An engineer who works for Zpac is pitching a project for a new machine to his management. Zpac’s MARR is 12%. To finance this project, Zpac would have to invest $34,000 immediately and then $5000 each year for the next five years starting one year from now. The project is expected to generate revenue of $10000 one year from now, and then the revenue would increase by $2000 each year through year 4. The revenue in year 5 would be $24,000. a.
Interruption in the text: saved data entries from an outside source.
-- ==== Sys2Proof/Tests/Slice0.lean ====
section
/-! SUPPORT. The model's own tests: ill-formed terms refused, words of the encoding written out bit by bit, single steps
with the values of spec/95_test_vectors.md or calculated by hand from the rules, and a witness for the hypotheses of
each obligation that has any. -/

namespace Sys2Proof.Tests

open Sys2Proof Sys2Proof.Machine

/-! ## Well-formedness (R6) -/

theorem test_default_params_accepted : Params.default.wellFormed = true := by decide

theorem test_cap_zero_refused : ({ cap := 0, pollBudget := 5 } : Params).wellFormed = false := by decide

theorem test_cap_65_refused : ({ cap := 65, pollBudget := 5 } : Params).wellFormed = false := by decide

theorem test_budget_2_32_refused : ({ cap := 41, pollBudget := 2 ^ 32 } : Params).wellFormed = false := by decide

theorem test_extreme_params_accepted :
    ({ cap := 1, pollBudget := 0 } : Params).wellFormed = true ∧
    ({ cap := 64, pollBudget := 2 ^ 32 - 1 } : Params).wellFormed = true := by decide

/-! ## Words written out (R61, R62, R72) -/

/-- `h_valid` 1, `h_write` 0, `h_addr` 0000 0011, `h_wdata` ignored. -/
theorem test_decode_rd :
    decode (.hostAccess 0b100000001100000000000000000000000000000001) = .ok (.rd 3) := by decide

/-- `h_valid` 1, `h_write` 1, `h_addr` 1000 0001, `h_wdata` 5. -/
theorem test_decode_wr :
    decode (.hostAccess 0b111000000100000000000000000000000000000101) = .ok (.wr 0x81 5) := by decide

/-- `h_valid` 0. -/
theorem test_decode_no_access :
    decode (.hostAccess 0b010000000000000000000000000000000000000001) = .error .noHostAccess := by decide

theorem test_decode_nop : decode (.command 0b11111111111111111111111111111110) = .ok .nop := by decide

theorem test_decode_start : decode (.command 0b10000000000000000000000000000001) = .ok .start := by decide

theorem test_decode_idle : decode (.sequencer 0b0000) = .ok .idle := by decide

theorem test_decode_drvOut : decode (.sequencer 0b0001) = .ok .drvOut := by decide

theorem test_decode_drvLow : decode (.sequencer 0b0010) = .ok .drvLow := by decide

theorem test_decode_hold : decode (.sequencer 0b0011) = .ok .hold := by decide

theorem test_decode_relIn : decode (.sequencer 0b0100) = .ok .relIn := by decide

theorem test_decode_poll : decode (.sequencer 0b0101) = .ok .poll := by decide

theorem test_decode_chkCnt : decode (.sequencer 0b0110) = .ok .chkCnt := by decide

theorem test_decode_skip : decode (.sequencer 0b0111) = .ok .skip := by decide

theorem test_decode_shift : decode (.sequencer 0b1000) = .ok .shift := by decide

theorem test_decode_chkSum : decode (.sequencer 0b1001) = .ok .chkSum := by decide
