-- ==== Sys2Proof/Machine/Flags.lean ====
section
/-! DEFINITION. Conditions. The block has no condition codes (rule R29): what stands here are the two out-of-range tests of
rule R135, the code of a status (rule R134), and the predicates of the session that rule R33 names. -/

namespace Sys2Proof.Machine

/-- The OOB condition of `digitalWrite` and `readDigitalPin`: `pin >> 3` >= `N_PORTS` (rule R135). -/
def pinOutOfRange (cfg : Config) (pin : Byte) : Bool := decide (cfg.nPorts ≤ pinPort pin)

/-- The OOB condition of `readAnalogChannel`: `channel` >= `K_CHANNELS` (rule R135). -/
def channelOutOfRange (cfg : Config) (channel : Byte) : Bool := decide (cfg.kChannels ≤ channel.toNat)

/-- The code of a status on its port: `OK` is 0, `OOB` is 1 (rule R134). -/
def Status.code : Status → BitVec 1
  | .ok => 0
  | .oob => 1

/-- The named state `IDLE`: `SYSEX` = 0 and `REM` = 0 (rule R33). -/
def State.isIdle (s : State) : Bool := !s.sysex && decide (s.rem = 0)

end Sys2Proof.Machine
end

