-- ==== Sys2Proof/Machine/Ops.lean ====
section
/-! DEFINITION. The operations the meanings share: the Decoder's session and store (42_decoder.md, 40_store.md), the Encoder's
results and their completion (41_encoder.md), the query port, the out-of-bounds condition, which is this block's whole
"trap entry" (rule R141), and reset (70_reset_and_hazards.md). -/

namespace Sys2Proof.Machine

/-! ### The Decoder session (rules R106 to R108) -/

/-- A header of a multi-byte command that carries a channel: `CMD <- c; CHAN <- ch; REM <- 2` (rule R108). -/
def State.awaitChannelData (s : State) (c : Byte) (ch : Index4) : State := { s with cmd := c, chan := ch, rem := 2 }

/-- A header of a multi-byte command without a channel: `CMD <- c; REM <- 2`, `CHAN` not written (rule R108). -/
def State.awaitData (s : State) (c : Byte) : State := { s with cmd := c, rem := 2 }

/-- `state <- SYSEX(0)` (rules R33, R108). -/
def State.enterSysex (s : State) : State := { s with sysex := true, sxcnt := 0, rem := 0, cmd := 0x00 }

/-- `state <- IDLE` (rules R33, R106). `BUF` and `SXCNT` keep their contents. -/
def State.toIdle (s : State) : State := { s with sysex := false, rem := 0, cmd := 0x00 }

/-- `BUF[i] <- b` (rule R42: an index of 32 or more is never formed). -/
def State.storeCell (s : State) (i : Nat) (b : Byte) : State := { s with buf := s.buf.setIfInBounds i b }

/-- A sysex payload byte while `SXCNT` < 32: `BUF[SXCNT] <- b; SXCNT <- SXCNT + 1` (rule R106). -/
def State.storePayload (s : State) (b : Byte) : State :=
  { s.storeCell s.sxcnt.toNat b with sxcnt := s.sxcnt + 1 }

/-! ### The store's write micro-operations (rules R83, R84, R109) -/

/-- `setDigitalPort(port, value)`: the port takes `value[7:0]`; a port without a register is a dropped write (rule R83). -/
def State.putDigitalPort (s : State) (port : Index4) (value : Value14) : State :=
  if port.toNat < s.cfg.nPorts then { s with din := setReg s.din port (value.setWidth 8) } else s

/-- `setAnalogChannel(channel, value)`: all 14 bits; a channel without a register is a dropped write (rule R84). -/
def State.putAnalogChannel (s : State) (channel : Index4) (value : Value14) : State :=
  if channel.toNat < s.cfg.kChannels then { s with ain := setReg s.ain channel value } else s

/-- The version pair, both halves at once (rules R20, R109). -/
def State.putVersion (s : State) (major minor : Data7) : State := { s with vmaj := major, vmin := minor }

/-- `Dispatch()`: what a completed frame writes, selected by `CMD` (rule R109). A version register is one data byte wide
(rule R20); DEDUCED: a cell that rule R107 filled is below 128, so narrowing it loses nothing (log entry 7). -/
def State.dispatch (s : State) : State :=
  let first := s.buf[0]
  let second := s.buf[1]
  if s.cmd = 0x90 then s.putDigitalPort s.chan (assemble first second)
  else if s.cmd = 0xE0 then s.putAnalogChannel s.chan (assemble first second)
  else if s.cmd = 0xF9 then s.putVersion (second.setWidth 7) (first.setWidth 7)
  else s

/-- `Step2(b)`: store the byte, count it, and dispatch when it was the frame's last (rule R107). -/
def State.takeData (s : State) (b : Byte) : State :=
  let s1 := { s.storeCell (dataCell s.rem) b with rem := s.rem - 1 }
  if s1.rem = 0 ∧ s1.cmd ≠ 0x00 then { s1.dispatch with cmd := 0x00 } else s1

/-! ### The Encoder's results (rules R92 to R95) -/

/-- A frame of format PM: `F4 pin mode`, three raw bytes (rules R68, R92). -/
def framePM (pin mode : Byte) : List Byte := [0xF4, pin, mode]

/-- A frame of format CQ2 for an 8-bit value: header, `v & 0x7F`, `v >> 7` (rules R65, R72). -/
def frameCQ2 (header v : Byte) : List Byte := [header, v &&& 0x7F, v >>> 7]

/-- A frame of format CQ1 with the enable flag 1 (rule R66). -/
def frameCQ1 (header : Byte) : List Byte := [header, 0x01]

/-- An operation that ends `OK` and leaves the mirror alone (rules R92, R94, R95, R99). -/
def State.emitted (s : State) (bytes : List Byte) : EncoderResult := { status := .ok, bytes := bytes, dout := s.dout }

/-- `raise OOB` in a host operation: status `OOB`, nothing emitted, nothing changed (rules R134, R141). -/
def State.outOfBounds (s : State) : EncoderResult := { status := .oob, bytes := [], dout := s.dout }

/-- What `pinMode(pin, mode)` comes to (rule R92). -/
def pinModeResult (s : State) (pin mode : Byte) : EncoderResult := s.emitted (framePM pin mode)

/-- What `digitalWrite(pin, value)` comes to (rule R93). -/
def digitalWriteResult (s : State) (pin : Byte) (value : BitVec 1) : EncoderResult :=
  if pinOutOfRange s.cfg pin then s.outOfBounds
  else
    let m := writeBit (getReg s.dout (pinReg pin)) (pinBit pin) value
    { status := .ok, bytes := frameCQ2 (0x90 ||| (pin >>> 3)) m, dout := setReg s.dout (pinReg pin) m }

/-- What `analogWrite(pin, value)` comes to (rule R94). -/
def analogWriteResult (s : State) (pin value : Byte) : EncoderResult :=
  s.emitted (framePM pin s.cfg.modePwm ++ frameCQ2 (0xE0 ||| (pin &&& 0x0F)) value)

/-- What `requestReports()` comes to: the analog channels ascending, then the digital ports ascending (rules R10, R95). -/
def requestReportsResult (s : State) : EncoderResult :=
  s.emitted ((List.range nReportAnalog).flatMap (fun c => frameCQ1 (0xC0 ||| BitVec.ofNat 8 c)) ++
    (List.range nReportDigital).flatMap (fun p => frameCQ1 (0xD0 ||| BitVec.ofNat 8 p)))

/-- What the host operation with select code `op` comes to (rules R78, R91). -/
def encoderResult (s : State) (op : BitVec 2) (pin arg : Byte) : EncoderResult :=
  if op = 0 then pinModeResult s pin arg
  else if op = 1 then digitalWriteResult s pin (arg.setWidth 1)
  else if op = 2 then analogWriteResult s pin arg
  else requestReportsResult s

/-- A host operation taken as one atomic step: the new mirror, all its bytes on TX, its status (rule R91). -/
def State.complete (s : State) (r : EncoderResult) : State :=
  { s with dout := r.dout, tx := s.tx ++ r.bytes, statuses := s.statuses ++ [r.status] }

/-- A host operation accepted on the command port: the register update happens, the bytes wait for the Transport. An operation
with no byte to send ends at once (rule R91 (a), (b)). An offer while one is in progress is not accepted and changes
nothing (rules R45, R91). -/
def State.acceptOperation (s : State) (op : BitVec 2) (pin arg : Byte) : State :=
  if s.busy.isSome then s
  else
    let r := encoderResult s op pin arg
    if r.bytes = [] then s.complete r
    else { s with dout := r.dout, busy := some { bytes := r.bytes, status := r.status } }

/-- The Transport takes the next byte of the operation in progress; the operation ends with its status when the last byte is taken
(rules R44, R91 (c)). With no operation in progress there is no byte to take. -/
def State.takeByte (s : State) : State :=
  match s.busy with
  | none => s
  | some w =>
    match w.bytes with
    | [] => { s with busy := none, statuses := s.statuses ++ [w.status] }
    | [b] => { s with busy := none, tx := s.tx ++ [b], statuses := s.statuses ++ [w.status] }
    | b :: rest => { s with busy := some { w with bytes := rest }, tx := s.tx ++ [b] }

/-! ### The query port (rules R85 to R88) -/

/-- `return v`: status `OK` and data `v` (rule R14). -/
def returned (v : Value14) : Answer := { status := .ok, data := v }

/-- `raise OOB` in a query: status `OOB`, data 0 (rules R79, R134, R141). -/
def outOfBoundsAnswer : Answer := { status := .oob, data := 0 }

/-- The answer of `readDigitalPin(pin)`: the bit of `DIN`, never of `DOUT` (rule R85). -/
def digitalPinAnswer (s : State) (pin : Byte) : Answer :=
  if pinOutOfRange s.cfg pin then outOfBoundsAnswer else returned (pinValue (getReg s.din (pinReg pin)) pin)

/-- The answer of `readAnalogChannel(channel)` (rule R86). -/
def analogChannelAnswer (s : State) (channel : Byte) : Answer :=
  if channelOutOfRange s.cfg channel then outOfBoundsAnswer else returned (getReg s.ain (channelReg channel))

/-- The answer of `readVersion()`: `{VMAJ, VMIN}` (rule R87). -/
def versionAnswer (s : State) : Answer := returned (s.vmaj ++ s.vmin)

/-- The answer of an unassigned query: status `OK`, data 0 (rules R79, R88). -/
def unassignedAnswer : Answer := returned 0

/-- The answer of the query with select code `q`, from the current state alone (rules R79, R88). -/
def queryAnswer (s : State) (q : BitVec 2) (idx : Byte) : Answer :=
  if q = 0 then digitalPinAnswer s idx
  else if q = 1 then analogChannelAnswer s idx
  else if q = 2 then versionAnswer s
  else unassignedAnswer

/-- A query answered on the query port. Nothing else changes (rule R88). -/
def State.answer (s : State) (a : Answer) : State := { s with answers := s.answers ++ [a] }

/-! ### Reset (rules R147, R150) -/

/-- Reset of a running instance: every register at its value of rule R37 and any operation in progress ended where it stands; the
parameters stay (rule R147), and what the environment has received or has still to send is not the block's (rule R36). -/
def State.applyReset (s : State) : State :=
  { State.construct s.cfg with inputs := s.inputs, tx := s.tx, statuses := s.statuses, answers := s.answers }

end Sys2Proof.Machine
end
Determine the rate of return for this project by hand NOT EXCEL please

Solutions

Expert Solution

Year Cash outflow (A) Cash inflow (B) Net cash flow (C=A-B) PV factor @ 12%(D) Present value (C*D) PV factor @ 16% (E) Present value(C*E)
0 -34000 -34000 1 -34000 1 -34000
1 -5000 10000 5000 0.8929 4464.29 0.8621 4310.34
2 -5000 12000 7000 0.7972 5580.36 0.7432 5202.14
3 -5000 14000 9000 0.7118 6406.02 0.6407 5765.92
4 -5000 16000 11000 0.6355 6990.70 0.5523 6075.20
5 -5000 24000 19000 0.5674 10781.11 0.4761 9046.15

NPV @ 12% = -34,000 + 4464.29 + 5580.36 + 6406.02 + 6990.70 + 10781.11 = $222.47

NPV @ 16% = -34000 + 4310.34 + 5202.14 + 5765.92 + 6075.20 + 9046.15 = -$3600.25


IRR = Lower discount rate + (NPV using lower discount rate * (higher discount rate - lower discount rate)) / ((NPV using lower discount rate - NPV using higher discount rate)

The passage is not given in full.